Among others I attended sessions on HBase, designing hybrid applications, Apache Tika and Apache Jackrabbit Oak.
HBase is a distributed database build on top of the Hadoop filesystem. It seems to be used more often than I would have expected. Interesting to hear about the problems and solutions of other people.
The next session on hybrid relational and NoSQL applications stayed rather high level. I liked the remark by one guy that Solr, the underdog of NoSQL, often is the first application where people are ok with dismissing some guarantees regarding their data. Adding NoSQL should be exactly like this.
I only started just recently to use Tika directly so it was really interesting to see where the project is heading in the future. I was surprised to hear that there now also is a TikaServer that can do similar things like those I described for Solr. That's something I want to try in action.

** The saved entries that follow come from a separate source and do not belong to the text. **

-- ==== Sys2Proof/Machine/CasCast.lean ====
section
/-!
DEFINITION. Machine/CasCast.lean: broadcasts through the Cox, scheduled operations, the counts of the Cox and digests
(R318, R324, R325, R332–R334, R341).
-/
namespace Sys2Proof.Machine
namespace State

/-! Broadcasts (R332, R333). -/

/-- What a broadcast does on receipt (R300, R324, R333, R341). RETRACT has been applied by its sender when it was sent. -/
def deliverCast (s : State) (b : Bcast) (words : List Nat) : State :=
  match b.cls with
  | 0 => if b.orig = s.index then s else s.applyRetract (nth b.data 0)
  | 1 =>
    let n := (s.rd R.CAS_BC_CTL_RX_HEAD + 1) % 2 ^ 16
    let s := s.wr R.CAS_BC_CTL_RX_HEAD n
    (s.each (List.range 7) fun i s => s.wr (R.CAS_BC_RX_WORD (n % 16) i) (nth words i)).signal 3 none
  | 2 => (s.abortBarriers).raise Ev.CAS_PKG_LOST 0xFFFF (nth b.data 0)
  | 3 => s.verdict (bits (nth b.data 0) 0 16) (bits (nth b.data 0) 16 2) (nth b.data 1) (nth b.data 2 + nth b.data 3 * 2 ^ 32)
  | _ => s

/-- P0 to P6 of a BCAST_DOWN frame (R314). -/
def castWords (b : Bcast) (bseq : Nat) : List Nat :=
  [bits b.cls 0 8 + 2 ^ 16 * bits b.req 0 16, bits (nth b.data 0) 0 32, bits (nth b.data 1) 0 32, bits (nth b.data 2) 0 32,
   bits (nth b.data 3) 0 32, bits bseq 0 32, bits b.orig 0 14]

/-- The sender sees its own request come back. -/
def castSeen (s : State) (b : Bcast) : State :=
  if b.orig ≠ s.index then s
  else
    let s := s.modCas fun c => { c with mine := c.mine.filter fun m => m.1.req != b.req }
    if s.cas.host = some b.req then (s.modCas fun c => { c with host := none }).flag R.CAS_BC_CTL_BUSY false else s

/-- The root gives a broadcast the next BSEQ, sends it down, logs and mirrors it, and receives it itself. -/
def rootCast (s : State) (b : Bcast) : State :=
  let n := s.cas.bseq + 1
  let w := castWords b n
  let s := (s.sendDown 0x31 w).modCas fun c => { c with bseq := n, bseen := n :: c.bseen, blog := (c.blog ++ [(n, b)]).drop (c.blog.length - 63) }
  ((s.sendMirror (.bcast n b.cls b.req b.orig b.data)).castSeen b).deliverCast b w

/-- A broadcast reaches the root; without a quorum, or during a freeze, it waits (R325, R335). -/
def castAtRoot (s : State) (b : Bcast) : State :=
  if s.mayAct && !s.casFrozen then s.rootCast b else s.modCas fun c => { c with bwait := c.bwait ++ [b] }

/-- A request goes up, or to the root that the package is. -/
def castUp (s : State) (b : Bcast) : State :=
  if s.isRoot then s.castAtRoot b
  else s.sendUp 0x30 ([bits b.cls 0 8 + 2 ^ 16 * bits b.req 0 16] ++ b.data)

/-- The package sends a broadcast of its own, and sends it again until it sees it come back. -/
def broadcast (s : State) (cls : Nat) (data : List Nat) : State :=
  let b : Bcast := ⟨cls, s.cas.req % 2 ^ 16, s.index, data⟩
  let s := s.modCas fun c => { c with req := c.req + 1, mine := c.mine ++ [(b, s.now + 10000)] }
  s.castUp b

/-- RETRACT(e): applied to the package itself at once, and broadcast (R300). -/
def sendRetract (s : State) (e : Nat) : State := (s.applyRetract e).broadcast 0 [e, 0, 0, 0]

/-- POISON and ROWCOL_FAIL of one epoch send one retraction: while the epoch's retraction for the one is pending, the other
sends none (R303). DEDUCED, log 36. -/
def retractsFor (s : State) (poison : Bool) (e : Nat) : Bool :=
  !(s.on R.SEN_STATUS_RETRACT_PEND && Tab.find s.sen.sentFor e == some !poison)
def retractFor (s : State) (poison : Bool) (e : Nat) : State :=
  if s.retractsFor poison e then (s.modSen fun q => { q with sentFor := Tab.put q.sentFor e poison }).sendRetract e else s

/-! Scheduled operations (R334). -/

/-- The governor sends the alignment edge of a cascade freeze or thaw to every satellite (R45). DEDUCED, log 15. -/
def sendEdge (s : State) (kind t : Nat) : State :=
  if kind = 0 then (s.modCas fun c => { c with freezeAt := some t }).each sats fun x s => s.sendSeam x (some t) .freeze
  else if kind = 1 then (s.modCas fun c => { c with thawAt := some t }).each sats fun x s => s.sendSeam x (some t) .thaw
  else s

/-- An operation's instant is recorded; a repeated operation ID is dropped. Every package follows the IDs, so that a new Cox
goes on from the last (R344). -/
def schedTake (s : State) (o : SchedOp) : State :=
  if s.cas.opSeen.contains o.id then s
  else
    let s := s.modCas fun c => { c with sched := c.sched ++ [o], opSeen := (o.id :: c.opSeen).take 64, opId := o.id }
    let s := s.sendEdge o.kind (20 * cdiv (s.whenLk o.at_) 20)
    (s.flag R.CAS_SCHED_PEND true).wr R.CAS_SCHED_AT_TIME o.at_

/-- D of the package's cascade; 0 for a package alone (R340). -/
def depth (s : State) : Nat := if s.casState = 0 then 0 else s.rd R.CAS_STATUS_DEPTH

/-- A request reaches the root, which chooses the instant and sends SCHED. A second request of a pending kind and a freeze
during a freeze are counted and ignored, a reset of a reserved scope is ignored; without a quorum the request waits. -/
def schedAtRoot (s : State) (kind scope : Nat) : State :=
  if (kind == 2 && decide (2 ≤ scope)) || decide (3 ≤ kind) || (s.cas.sched.any fun o => o.kind == kind) ||
      (kind == 0 && s.casFrozen) then
    if 3 ≤ kind || (kind == 2 && decide (2 ≤ scope)) then s else s.modCas fun c => { c with ignored := c.ignored + 1 }
  else if !s.mayAct then s.modCas fun c => { c with swait := c.swait ++ [(kind, scope)] }
  else
    let o : SchedOp := ⟨kind, scope, (s.cas.opId + 1) % 2 ^ 16, s.lkTime + s.depth * 250 + 500⟩
    let s := s.modCas fun c => { c with opId := o.id }
    let s := s.sendDown 0x33 [kind + 2 ^ 4 * scope + 2 ^ 16 * o.id, bits o.at_ 0 32, bits o.at_ 32 32]
    (s.sendMirror (.sched o)).schedTake o

/-- The package requests a scheduled operation. DEDUCED, log 42. -/
def requestSched (s : State) (kind scope : Nat) : State :=
  if s.isRoot then s.schedAtRoot kind scope else s.sendUp 0x32 [kind + 2 ^ 4 * scope]

/-- What waited for a quorum, or for the thaw, is acted on. -/
def runWaiting (s : State) : State :=
  if !s.mayAct || s.casFrozen then s
  else
    let bs := s.cas.bwait
    let qs := s.cas.swait
    let s := s.modCas fun c => { c with bwait := [], swait := [] }
    let s := s.each bs fun b s => s.castAtRoot b
    let s := s.each qs fun q s => s.schedAtRoot q.1 q.2
    s.each (s.cas.obj.map (·.1)) fun k s => s.barrierCheck k

/-! The Cox's count (R318, R324, R325). -/

/-- Indices of packages that a lane is known to lead to: the neighbour and what the port table holds (R320). -/
def knownOn (s : State) (k : Lane) : List Nat :=
  (s.rd (R.CAS_LANE_STS_PEER k) :: (s.cas.ports.filter fun p => p.2 == k.val).map (·.1)).eraseDups

/-- PKG_LOST for each of `n` packages: first those known to have been lost; the index of another is a free value, for
the frames do not tell it (R324). -/
def pkgLost (s : State) (n : Nat) (known : List Nat) : State :=
  s.each (List.range n) fun i s => match known[i]? with
    | some x => s.broadcast 2 [x, 0, 0, 0]
    | none => (s.draw).2.broadcast 2 [s.draw.1 % 2 ^ 14, 0, 0, 0]

/-- The operations pending go down again, for a package that has lost its SCHED or comes anew; the others drop the repeated
ID (R344). -/
def resendSched (s : State) : State :=
  s.each s.cas.sched fun o s => s.sendDown 0x33 [o.kind + 2 ^ 4 * o.scope + 2 ^ 16 * o.id, bits o.at_ 0 32, bits o.at_ 32 32]

/-- The Cox, or the new Cox after a takeover, forms: it sends the pending operations again, and after a takeover what its
mirror holds, and announces the lost Cox and the other packages that are no longer counted (R321, R322, R324, R344). -/
def form (s : State) : State :=
  let s := s.sendFormed.recombine
  match s.cas.recover with
  | some (x, n) =>
    let m := s.cas.mirror
    let s := s.modCas fun c => { c with recover := none, sched := c.sched ++ m.sched.filter fun o => !c.opSeen.contains o.id }
    let s := s.each m.log fun p s => s.resendSched.sendDown 0x31 (castWords p.2 p.1)
    (s.pkgLost (n + 1 - s.rd R.CAS_STATUS_N) [x]).runWaiting
  | none => s.resendSched.runWaiting

/-- The Cox's count has changed from `old`: it forms when it is complete, mirrors the count, and acts on a gain and on the
loss of its quorum (R318, R321, R325). -/
def tallied (s : State) (old : Nat) : State :=
  let n := s.rd R.CAS_STATUS_N
  let want := match s.cas.recover with
    | some (_, m) => m
    | none => s.rd R.CAS_CFG_EXPECT
  let quorum := decide (s.rd R.CAS_CFG_EXPECT < 2 * n)
  if s.casState = 1 then if n = want then s.form else s
  else if s.casState = 2 && !quorum then (s.mirrorCount.wr R.CAS_STATUS_STATE 4).raise Ev.CAS_NO_QUORUM
  else if quorum && (decide (old < n) || s.casState == 4) then s.form
  else s.mirrorCount

/-- The subtree has changed: a member sends TOPO up; the Cox counts N and announces each package that a formed cascade has
lost, with a quorum or, once it has one again, then (R318, R324, R325). DEDUCED, log 39. -/
def recount (s : State) (known : List Nat) : State :=
  if s.casState = 0 then s
  else if !s.isCox then s.sendTopo
  else
    let old := s.rd R.CAS_STATUS_N
    let n := s.subtree.n
    let s := s.wr R.CAS_STATUS_N n
    (if n < old && s.casState != 1 then s.pkgLost (old - n) known else s).tallied old

/-! Digests (R295, R341). -/

/-- The value held by more than half of the digests. -/
def majority (l : List Nat) : Option Nat := l.find? fun x => decide (l.length < 2 * (l.filter (· == x)).length)

/-- The package is alone, or its cascade has the feature of digest and verdict frames (R319). -/
def digestFeature (s : State) : Bool := s.casState == 0 || bit (s.rd R.CAS_VER_CFEAT) 1

/-- The comparer forms the verdict of a comparison: the dies of its own package take it at once, the others by broadcast; a
difference retracts the epoch. -/
def formVerdict (s : State) (c : DigestCmp) : State :=
  let s := s.modSen fun q => { q with cmps := q.cmps.filter fun x => !(x.group == c.group && x.epoch == c.epoch) }
  let ds := c.held.map (·.2.2)
  let send (s : State) (outcome m : Nat) : State :=
    let s := s.verdict c.group outcome c.epoch m
    if s.digestFeature then s.broadcast 3 [c.group + 2 ^ 16 * outcome + 2 ^ 20 * c.die, c.epoch, bits m 0 32, bits m 32 32] else s
  if ds.length < 2 then
    (send s 0 (ds.headD 0)).senRecord Ev.SEN_DIGEST_MISSING { epoch := c.epoch, detail := c.group }
  else match majority ds with
    | some m =>
      if ds.all (· == m) then send s 0 m else (send s 1 m).sendRetract c.epoch
    | none => ((send s 2 0).senRecord Ev.SEN_DIGEST_SPLIT { epoch := c.epoch, detail := c.group, action := actRetract }).sendRetract c.epoch

/-- A digest reaches the comparer, a die of this package: it counts until the verdict; one for a retracted epoch, or after
its verdict, does not. -/
def takeDigest (s : State) (group pkg die cmp epoch digest : Nat) : State :=
  if s.retracted epoch || (s.sen.verdicts.any fun v => v.1 == group && v.2.1 == epoch) then s
  else
    let size := s.rd (R.SEN_DIE_GROUP_SIZE cmp)
    let c := (s.sen.cmps.find? fun x => x.group == group && x.epoch == epoch).getD
      ⟨group, epoch, cmp, size, [], s.now + 1000 * s.rd R.SEN_EPOCH_CFG_DIGEST_WAIT⟩
    let held := (c.held.filter fun h => !(h.1 == pkg && h.2.1 == die)) ++ [(pkg, die, digest)]
    let c := { c with held }
    if size ≤ held.length then s.formVerdict c
    else s.modSen fun q => { q with cmps := (q.cmps.filter fun x => !(x.group == group && x.epoch == epoch)) ++ [c] }

/-- A member's digest goes to its comparer: handed over in the package, else by unicast (R295, R341). -/
def sendDigest (s : State) (d : Die) (epoch digest : Nat) : State :=
  let g := s.rd (R.SEN_DIE_GROUP_GROUP d)
  let pkg := s.rd (R.SEN_DIE_GCMP_PKG d)
  let cmp := s.rd (R.SEN_DIE_GCMP_DIE d)
  if pkg = s.index then s.takeDigest g pkg d cmp epoch digest
  else if !s.digestFeature then s
  else
    let q : CasSend := { type := 0x40, dir := 3, src := s.index, dst := pkg
                         p := [g + 2 ^ 16 * d.val + 2 ^ 20 * cmp, epoch, bits digest 0 32, bits digest 32 32] }
    match s.route pkg with
    | some k => s.originate k q
    | none => s.count R.CAS_CNT_UNROUTED_COUNT

end State
end Sys2Proof.Machine
end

Jackrabbit Oak is a next generation content repository that is mostly driven by the Day team of Adobe. Some of the ideas sound really interesting but I got the feeling that it still can take some time until this really can be used. Jukka Zitting also gave a lightning talk on this topic at the conference, the slides are available here.
The atmosphere in the sessions was really relaxed so even though I expected to only listen I took the chance to participate and ask some questions. This probably is the part that makes a barcamp as effective as it is. As you are constantly participating you keep really contentrated on the topic.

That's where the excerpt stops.